[Saved entries]
* * * * * * *

-- ==== Sys2Proof/Tests/Slice0.lean ====
section
/-! SUPPORT. Small tests of single commands on small states, with the figures that the specification's worked examples
give, an ill-formed command for each check of WellFormed, and for each statement with hypotheses a state that meets
them. -/

namespace Sys2Proof.Tests

set_option Elab.async false

open Sys2Proof.Machine

/-! ### Small states -/

/-- Some settings take the values given. -/
def withSettings (ws : List (Nat × Nat)) (s : State) : State := ws.foldl (fun s e => storeSetting e.1 e.2 s) s

/-- The command has a next state, of which the test holds. -/
def after (c : Instr) (s : State) (p : State → Bool) : Bool :=
  match exec c s with
  | .next t => p t
  | _ => false

/-- The part of these tests: right after reset, with some settings. -/
def part (ws : List (Nat × Nat)) : State := withSettings ws State.reset

/-- Throttle 7 is the Driver at the loco address 3; throttle 12 watches. -/
def driven (ws : List (Nat × Nat)) : State :=
  { part ws with ct := { State.reset.ct with entries := [⟨12, .watcher, 5⟩, ⟨7, .driver .loco false, 2⟩] } }

/-- The ramp stands at R, F, under a target, with a travel direction. -/
def moving (r f tEff : Nat) (ws : List (Nat × Nat)) : State :=
  { part ws with slu := { State.reset.slu with r := r, f := f, tEff := tEff } }

/-- The locomotive drives at R with the duty and integral given. -/
def driving (r : Nat) (i16 : Int) (d : Nat) (ws : List (Nat × Nat)) : State :=
  { moving r 0 r ws with ml := { State.reset.ml with bridge := .drive, i16 := i16, d := d, inGap := false } }

/-- The smoke unit in a state, at a temperature. -/
def smoking (st : SmokeState) (temp : Int) (ws : List (Nat × Nat)) : State :=
  { part ws with sc := { State.reset.sc with smoke := st, temp := some temp } }

/-- The power supervisor in a state. -/
def powered (p : PowerState) (ws : List (Nat × Nat)) : State :=
  { part ws with ps := { State.reset.ps with power := p } }

/-- One light generator as given. -/
def lit (k : Fin 8) (g : Gen) (ws : List (Nat × Nat)) : State :=
  { part ws with fe := { State.reset.fe with gens := State.reset.fe.gens.set k g } }

/-- A nonvolatile write in transfer. -/
def writing (w : NvPurpose × NvJob) (ws : List (Nat × Nat)) : State :=
  { part ws with nv := { State.reset.nv with write := some w } }

/-! ### Which commands are well formed (R149) -/

theorem test_sender_zero_ill_formed : (Instr.claim 0 3 false).wellFormed = false := by decide
theorem test_sender_sixty_ill_formed : (Instr.release 60 3).wellFormed = false := by decide
theorem test_address_ill_formed : (Instr.estop 7 65536).wellFormed = false := by decide
theorem test_step_number_ill_formed : (Instr.drive 7 3 256 .fwd).wellFormed = false := by decide
theorem test_func_sender_ill_formed : (Instr.func 0 3 5 .set).wellFormed = false := by decide
theorem test_query_sender_ill_formed : (Instr.query (.throttle 60 3)).wellFormed = false := by decide
theorem test_consist_zero_ill_formed : (Instr.consistJoin 7 3 0 .normal .lead).wellFormed = false := by decide
theorem test_consist_ten_thousand_ill_formed : (Instr.consistJoin 7 3 10000 .normal .lead).wellFormed = false := by
  decide
theorem test_leave_sender_ill_formed : (Instr.consistLeave 0 3).wellFormed = false := by decide
theorem test_set_index_ill_formed : (Instr.set .setupTool 65536 0).wellFormed = false := by decide
theorem test_set_value_ill_formed : (Instr.set .setupTool 1 65536).wellFormed = false := by decide
theorem test_get_index_ill_formed : (Instr.get .setupTool 65536).wellFormed = false := by decide
theorem test_credit_ill_formed : (Instr.credit 256).wellFormed = false := by decide
theorem test_bounds_well_formed :
    (Instr.drive 59 65535 255 .rev).wellFormed = true ∧
      (Instr.consistJoin 1 0 9999 .reversed .trail).wellFormed = true ∧
      (Instr.set .setupTool 65535 65535).wellFormed = true ∧ (Instr.credit 255).wellFormed = true := by decide
theorem test_no_word_spells_a_command : decodeTableWord 32 3 = none := by decide

/-! ### Speed law (chapter 1) -/

/-- The curve of chapter 1's worked figures. -/
def curve : List (Nat × Nat) := [(64, 40), (65, 100), (69, 500), (70, 455), (77, 900), (78, 1023)]

/-- A target step and a requested direction. -/
def asked (n : Nat) (d : Direction) (ws : List (Nat × Nat)) : State :=
  { part ws with
    ct := { State.reset.ct with target := n, requested := d }, slu := { State.reset.slu with travel := d } }

theorem test_curve_values :
    (curveValue (part curve) 1, curveValue (part curve) 7, curveValue (part curve) 8) = (47, 92, 100) ∧
      (curveValue (part curve) 43, curveValue (part curve) 111, curveValue (part curve) 112) = (484, 1007, 1023) := by
  decide +kernel

theorem test_reverse_trim : effectiveTarget (asked 43 .rev ((9, 140) :: curve)) = 529 := by decide +kernel

theorem test_shunt_halves :
    effectiveTarget
      { asked 43 .rev ((9, 140) :: curve) with fe := { State.reset.fe with shunt := true } } = 264 := by
  decide +kernel

theorem test_forward_trim_limits : effectiveTarget (asked 111 .fwd ((8, 255) :: curve)) = 1023 := by decide +kernel

/-- Ticks 2 and 5 of the acceleration to a low target. -/
theorem test_controlCycle_accelerates :
    after .controlCycle (moving 2 8 12 [(5, 40)]) (fun t => t.slu.r == 5 && t.slu.f == 0) = true ∧
      after .controlCycle (moving 10 0 12 [(5, 40)]) (fun t => t.slu.r == 12 && t.slu.f == 0) = true := by
  decide +kernel

/-- Tick 50 of the reversal at speed. -/
theorem test_controlCycle_turns :
    after .controlCycle
      { asked 24 .rev [(67, 150), (9, 112), (6, 48)] with slu := { State.reset.slu with r := 3 } }
      (fun t => t.slu.r == 0 && t.slu.travel == .rev && t.slu.tEff == 131) = true := by
  decide +kernel

/-- Tick 5 of the braking during a slowdown. -/
theorem test_brake_tick : rampStep 295 0 100 200 false = (283, 8) := by decide

theorem test_holdOffExpiry :
    after .holdOffExpiry
      { asked 24 .fwd [(67, 150), (10, 30)] with
        slu := { State.reset.slu with permit := .holding, holdOff := some 30 } }
      (fun t => t.slu.permit == .granted && t.slu.holdOff == none && t.slu.tEff == 150) = true := by
  decide +kernel

/-! ### Motor (chapter 2) -/

theorem test_bemfReading :
    after (.bemfReading 1 .fwd 612) State.reset (fun t => t.scan.bemf2 == 612) = true ∧
      after (.bemfReading 1 .rev 612) State.reset (fun t => t.scan.bemf2 == 0) = true := by
  decide +kernel

/-- The steady climb: M 191, I16 418, D 244. -/
theorem test_gapEnd_climbs :
    after .gapEnd
      { driving 200 400 0 [] with scan := { State.reset.scan with bemf1 := 612, bemf2 := 598, bemf3 := 640 } }
      (fun t => t.ml.m == 191 && t.ml.i16 == 418 && t.ml.d == 244 && t.ml.bridge == .drive) = true := by
  decide +kernel

/-- The first gap end of the chain and matcher run, with M 700 from a median of 2240. -/
theorem test_gapEnd_chain :
    after .gapEnd
      { driving 640 0 0 [(16, 300), (128, 3), (130, 48), (133, 12), (140, 12), (143, 600), (144, 1023), (145, 256)] with
        scan := { State.reset.scan with bemf1 := 2240, bemf2 := 2240, bemf3 := 2240 }
        mt := { State.reset.mt with pa := 250, chuff := 3, revolution := 3, odometer := 10000 } }
      (fun t => t.mt.pa == 50 && t.mt.chuff == 2 && t.mt.revolution == 4 && t.mt.odometer == 10001 &&
        t.se.queue.map (fun c => (c.kind, c.chuff)) ==
          [(.ambient, none), (.chuffLight, some 2), (.direct, none)]) = true := by
  decide +kernel

/-- Cycle 1 of the holding at the current limit. -/
theorem test_currentReading_limits :
    after (.currentReading 1 1400)
      { driving 800 0 800 [] with scan := { State.reset.scan with currentA := 330 } }
      (fun t => t.scan.currentB == 350 && t.ml.dcap == 896 && t.ml.d == 800 && t.mt.windowSum == 340) = true := by
  decide +kernel

/-- The first of the three trips. -/
theorem test_currentReading_trips :
    after (.currentReading 0 2560) (driving 800 9 800 [])
      (fun t => t.ml.bridge == .tripped && t.ml.tripCounter == 1 && t.ml.quiet == some 0 && t.ml.retry == some 0 &&
        t.ml.d == 0 && t.ml.i16 == 0) = true := by
  decide +kernel

theorem test_retryExpiry :
    after .retryExpiry { State.reset with ml := { State.reset.ml with bridge := .tripped, retry := some 64, dcap := 700 } }
      (fun t => t.ml.bridge == .coast && t.ml.retry == none && t.ml.dcap == 512) = true := by
  decide +kernel

theorem test_quietCountExpiry :
    after .quietCountExpiry { State.reset with ml := { State.reset.ml with tripCounter := 2, quiet := some 640 } }
      (fun t => t.ml.tripCounter == 0 && t.ml.quiet == none) = true := by
  decide +kernel

/-! ### Motion Tracker (chapter 3) -/

/-- SENSOR in effect, Chuff at 1, the last accepted pulse at 0 ms. -/
def sensed (silent : Nat) : State :=
  { part [(18, 1)] with
    mt := { State.reset.mt with source := .sensor, chuff := 1, lastPulse := some 0, silent := silent } }

/-- The bounce at 2.5 ms, and the pulse at 61 ms. -/
theorem test_wheelPulse :
    after (.wheelPulse 2500) (sensed 0) (fun t => t.mt.chuff == 1) = true ∧
      after (.wheelPulse 61000) (sensed 0) (fun t => t.mt.chuff == 2) = true := by
  decide +kernel

/-- The fallback at 250, with M 220. -/
theorem test_sensorFallback :
    after .sensorFallback { sensed 250 with ml := { State.reset.ml with m := 220 } }
      (fun t => t.mt.source == .synth && t.mt.pa == 220 && t.mt.fallback && t.mt.chuff == 1) = true := by
  decide +kernel

/-- Windows 1 and 3 of the labor rise and fall. -/
theorem test_laborWindowClose :
    after .laborWindowClose { State.reset with mt := { State.reset.mt with windowSum := 3040, windowCount := 16 } }
        (fun t => t.mt.l == 161 && t.mt.labor == .heavy && t.se.queue.map (·.kind) == [.ambient, .laborUp]) = true ∧
      after .laborWindowClose
        { State.reset with mt := { State.reset.mt with windowSum := 2200, windowCount := 16, labor := .heavy } }
        (fun t => t.mt.l == 116 && t.mt.labor == .light) = true := by
  decide +kernel

/-! ### Lights (chapter 4) -/

/-- The three profiles and the three entries of the contest for LT2. -/
def contest : List (Nat × Nat) :=
  [(26, 30), (182, 5), (183, 160), (184, 40), (185, 0), (186, 0), (187, 20), (188, 1), (189, 200), (190, 50),
    (191, 25), (192, 25), (193, 256), (272, 5), (274, 3), (275, 3), (296, 32), (297, 3), (298, 3), (299, 1), (304, 6),
    (306, 3), (307, 2)]
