-- ==== Sys2Proof/Machine/Operands.lean ====
section
/-! DEFINITION. Operand forms (R242 to R247), guards (R67), passback operands (R48 to R53), the waits and
checks before a word issues (R253, R256, R257, R73), and what every issued word does (R255, R71). -/

namespace Sys2Proof.Machine

/-- A source operand. -/
inductive Src where
  | zero
  /-- a vector name, or a pair when wide -/
  | name (n : Nat) (wide : Bool)
  /-- a uniform register; bits [31:0] unless wide -/
  | ureg (n : Nat) (wide : Bool)
  | lit (v : DWord)
  /-- a passback operand: name, distance k, pair -/
  | back (n k : Nat) (wide : Bool)
  deriving DecidableEq, Repr

/-- What a word reads and writes, as its issue looks at it. -/
structure Acc where
  pg : Nat := 7
  pn : Bool := false
  names : List Nat := []
  uregs : List Nat := []
  preds : List Nat := []
  marks : List Nat := []
  /-- passback operand: first name, distance, number of names -/
  back : Option (Nat × Nat × Nat) := none
  wNames : List Nat := []
  wUregs : List Nat := []
  wPreds : List Nat := []
  /-- fixed latency, or variable (R256) -/
  lat : Option Nat := none
  /-- words of the instruction, and its stall count -/
  len : Nat := 1
  st : Nat := 0
  /-- the class of the word (R241) -/
  cls : Nat := 2
  /-- names and predicates are read from the acting thread alone (R280, R321) -/
  once : Bool := false
  deriving DecidableEq, Repr

/-- A word that may issue: its cohort, its executing threads in ascending home-lane order, the rows taken for
its destinations, by name. -/
structure Ready where
  id : Nat
  ths : List Nat
  rows : List (Nat × Nat)
  deriving DecidableEq, Repr

/-- What comes of the checks before a word issues. -/
inductive Prep where
  /-- no cohort is issuing -/
  | noIssuer
  /-- the word waits -/
  | stall (r : Stall)
  | trap (code : TrapCode) (i : TrapInfo)
  /-- threads leave for a bin held until their passback value is published (R53) -/
  | refile (name k n : Nat) (ths : List Nat)
  | go (r : Ready)
  deriving DecidableEq, Repr

/-- A thread's guard holds (R67, R244). -/
def Thread.guardOk (t : Thread) (pg : Nat) (pn : Bool) : Bool := t.readPred pg != pn

/-- The threads of a cohort that execute a word (R67). -/
def executing (s : State) (c : Cohort) (a : Acc) : List Nat :=
  c.active.filter fun t => (s.thread t).guardOk a.pg a.pn

/-- The thread that a word acts for when it acts once for the cohort: the lowest seat, among equal seats the
lowest LIN (R280). -/
def actingThread (s : State) (ths : List Nat) : Option Nat :=
  minBy (fun t => (s.thread t).seat * 2 ^ 32 + (s.thread t).lin) ths

/-- A note of a launch's thread for a name (R54). -/
def noteOf (s : State) (launch lin name : Nat) : Option Note :=
  s.work.notes.find? fun n => n.launch == launch && n.lin == lin && n.name == name

/-- A passback value: the seed for LIN below k (R51), else the predecessor's published value, which a core of
its own sees 8 cycles after publication (R52, R54). -/
def passValue (s : State) (t name k : Nat) : Option Word :=
  let th := s.thread t
  if th.lin < k then
    some (((s.planOf t).pass.find? fun x => x.1 == name).map Prod.snd |>.getD 0)
  else
    match noteOf s th.launch (th.lin - k) name with
    | some n => if n.unit == th.unit && s.sched.clk < n.time + 8 then none else some n.val
    | none => none

/-- The value of a source for one thread. -/
def srcVal (s : State) (c : Cohort) (t : Nat) : Src → DWord
  | .zero => 0
  | .name n wide => if wide then (s.thread t).readPair n else ((s.thread t).readName n).setWidth 64
  | .ureg n wide => if wide then c.readUreg n else ((c.readUreg n).setWidth 32).setWidth 64
  | .lit v => v
  | .back n k wide =>
    let lo := (passValue s t n k).getD 0
    if wide then (passValue s t (n + 1) k).getD 0 ++ lo else lo.setWidth 64

/-- The names a source reads. -/
def Src.names : Src → List Nat
  | .name n wide => if wide then [n, n + 1] else [n]
  | _ => []

/-- The uniform registers a source reads. -/
def Src.uregs : Src → List Nat
  | .ureg n _ => [n]
  | _ => []

/-- The passback operand of a source. -/
def Src.back? : Src → Option (Nat × Nat × Nat)
  | .back n k wide => some (n, k, if wide then 2 else 1)
  | _ => none

/-- A source of an extended form (R245, R246). -/
def opndSrc (o : Opnd) (wide passback : Bool) (k : Nat) : Src :=
  if o.kind then .ureg o.idx.toNat wide
  else if passback then .back o.idx.toNat k wide
  else .name o.idx.toNat wide

/-- A used operand of an extended form; nothing where the field carries none. -/
def extSrc (o : Opnd) (u : Use) (wide : Bool) (back : Bool) (k : Nat) : Src :=
  if u.used then opndSrc o wide back k else .zero

/-- The names that a field's last-read mark releases; none for a uniform or a passback operand (R71). -/
def opndMarks (o : Opnd) (n : Nat) (passback : Bool) : List Nat :=
  if o.mark && !o.kind && !passback then (List.range n).map (o.idx.toNat + ·) else []
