-- ==== Sys2Proof/Machine/Overlays.lean ====
section
/-! DEFINITION. The instruction store (R89 to R101, R281): views, charges, pins, loads, and the overlay
instructions (R287, R299 to R302). -/

namespace Sys2Proof.Machine

/-- Slots of an image of a length (R89). -/
def slotsOf (len : Nat) : Nat := (len + 4095) / 4096

/-- The overlay that an index of a plan names (R100). -/
def refOf (p : Plan) (index : Nat) : OvRef := ⟨p.ctx, p.ovtab, index⟩

/-- The overlay in a tenant's view (R94, R299). -/
def inView (s : State) (unit : Nat) (r : OvRef) : Option Image := (s.core unit).images.find? fun i => i.views.contains r

/-- The load of an overlay under way. -/
def loadOf (s : State) (unit : Nat) (r : OvRef) : Option Load := (s.core unit).loads.find? fun l => l.ref == r

/-- A tenant's charge (R94). -/
def chargeOf (k : Core) (tenant : Nat) : Nat :=
  k.images.foldl (fun n i => if i.views.any fun r => r.tenant == tenant then n + slotsOf i.len else n) 0

/-- A tenant's quota (R313). -/
def quotaOf (k : Core) (tenant : Nat) : Nat := (alookup k.quota tenant).getD (if tenant == 0 then 64 else 0)

/-- The overlay that a PC of a launch lies in. -/
def refOfPc (s : State) (launch : Nat) (pc : Word) : OvRef := refOf (s.plan (s.launch launch).plan) (pc.toNat / 65536)

/-- Pins of overlays on a core (R95), by the places that hold them. -/
def pinCount (s : State) (unit : Nat) (refs : List OvRef) : Nat :=
  let hit (r : OvRef) : Nat := if refs.contains r then 1 else 0
  let cohorts := s.work.cohorts.foldl (fun n (_, c) =>
    if c.unit == unit then
      n + hit (refOfPc s c.launch c.pc) + c.groups.foldl (fun n g => n + hit (refOfPc s c.launch g.pc)) 0
    else n) 0
  let bins := (s.core unit).bins.foldl (fun n (_, b) => n + hit (refOfPc s b.launch b.pc)) 0
  let pins := s.work.threads.foldl (fun n (_, t) =>
    if t.unit == unit && t.place != .saved then n + t.stack.foldl (fun n pc => n + hit (refOfPc s t.launch pc)) 0 else n) 0
  let teams := s.work.teams.foldl (fun n (_, t) =>
    if t.exited then n
    else
      let p := s.plan (s.launch t.launch).plan
      let st := (s.launch t.launch).stage
      let ent := if st == 0 then p.entryov else ((p.stages.drop (st - 1)).head?.map Stage.entryov).getD 0
      if t.save.isSome then n
      else n + (if t.units.contains unit then hit (refOf p ent) else 0) +
        t.pins.foldl (fun n (u, ix, k) => if u == unit then n + k * hit (refOf p ix) else n) 0) 0
  cohorts + bins + pins + teams

section Load

/-- Reads bytes of a virtual range for an instruction store, page by page (R93); nothing where a page faults,
is denied, or, for an image, does not permit it (R417). -/
def readOverlay (s : State) (unit ctx : Nat) (priv x : Bool) (va n : Nat) : Nat → Option (List Byte) × State
  | 0 => (none, s)
  | fuel + 1 =>
    if n == 0 then (some [], s)
    else
      let k := Nat.min n (4096 - va % 4096)
      match translate s (some unit) ctx va false priv false with
      | (.fault .., s1) => (none, s1)
      | (.ok _ pa leaf, s1) =>
        if x && !leaf.getLsbD 2 then (none, s1)
        else
          let s2 := homeAccess s1 pa k ctx (policy leaf 0) false
          match readOverlay s2 unit ctx priv x (va + k) (n - k) fuel with
          | (some r, s3) => (some (readPa s pa k ++ r), s3)
          | (none, s3) => (none, s3)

* * * * * * *

About this exercise -
Please print exactly what appears from the first line of the data through the line with "test holds. -/", including both of those lines and nothing past them.

Response box -
-- ==== Sys2Proof/Tests/Slice0.lean ====
section
/-! SUPPORT. Small tests of single commands on small states, with the figures that the specification's worked examples
give, an ill-formed command for each check of WellFormed, and for each statement with hypotheses a state that meets
them. -/

namespace Sys2Proof.Tests

set_option Elab.async false

open Sys2Proof.Machine

/-! ### Small states -/

/-- Some settings take the values given. -/
def withSettings (ws : List (Nat × Nat)) (s : State) : State := ws.foldl (fun s e => storeSetting e.1 e.2 s) s

/-- The command has a next state, of which the test holds. -/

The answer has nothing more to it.